## [TASK DESCRIPTION]
Starting at the line that contains "and clamp. -/", return every line through the end of the entries below, exactly and with nothing else.

## [Records contained in a dataset]

-------

-- ==== Sys2Proof/Machine/RegMap.lean ====
section
/-!
DEFINITION. Sys2Proof/Machine/RegMap.lean: every register field of the SK-2560, as the register tables of the
spec's chapters give it: address (R11, R33), bits, access code (R12), reset value and clamp rule (R15–R18, R580).
A field of an indexed register is a function of its indexes. `fieldsAt` lists the fields of a register address.
-/
namespace Sys2Proof.Machine

/-- A field from its address, low bit, width, access code, reset value and clamp. -/
def fld (addr lo w : Nat) (acc : Acc) (reset : Nat) (clamp : Clamp) : Field := ⟨addr, lo, w, acc, reset, clamp⟩

/-- Nominal supplies in mV, by the index of R531 (R564). -/
def supNominal (k : Nat) : Nat :=
  match k with
  | 0 => 750 | 1 => 800 | 2 => 1200 | 3 => 900 | 4 => 800 | 5 => 1800 | 6 => 1100 | 7 => 600
  | _ => 1800

/-- Reset of MON.SUP[k].WIN.LO_MV: nominal − 5 %, rounded up to whole mV (log entry 6). -/
def supLoMv (k : Nat) : Nat := (supNominal k * 95 + 99) / 100

/-- Reset of MON.SUP[k].WIN.HI_MV: nominal + 5 %, rounded down to whole mV; 3.3 V for VDDIO banks (log entry 6). -/
def supHiMv (k : Nat) : Nat := (if k < 8 then supNominal k else 3300) * 105 / 100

-------

## [PROBLEM SOLUTION]
/-- A field from its address, low bit, width, access code, reset value and clamp. -/
def fld (addr lo w : Nat) (acc : Acc) (reset : Nat) (clamp : Clamp) : Field := ⟨addr, lo, w, acc, reset, clamp⟩

/-- Nominal supplies in mV, by the index of R531 (R564). -/
def supNominal (k : Nat) : Nat :=
  match k with
  | 0 => 750 | 1 => 800 | 2 => 1200 | 3 => 900 | 4 => 800 | 5 => 1800 | 6 => 1100 | 7 => 600
  | _ => 1800

/-- Reset of MON.SUP[k].WIN.LO_MV: nominal − 5 %, rounded up to whole mV (log entry 6). -/
def supLoMv (k : Nat) : Nat := (supNominal k * 95 + 99) / 100

/-- Reset of MON.SUP[k].WIN.HI_MV: nominal + 5 %, rounded down to whole mV; 3.3 V for VDDIO banks (log entry 6). -/
def supHiMv (k : Nat) : Nat := (if k < 8 then supNominal k else 3300) * 105 / 100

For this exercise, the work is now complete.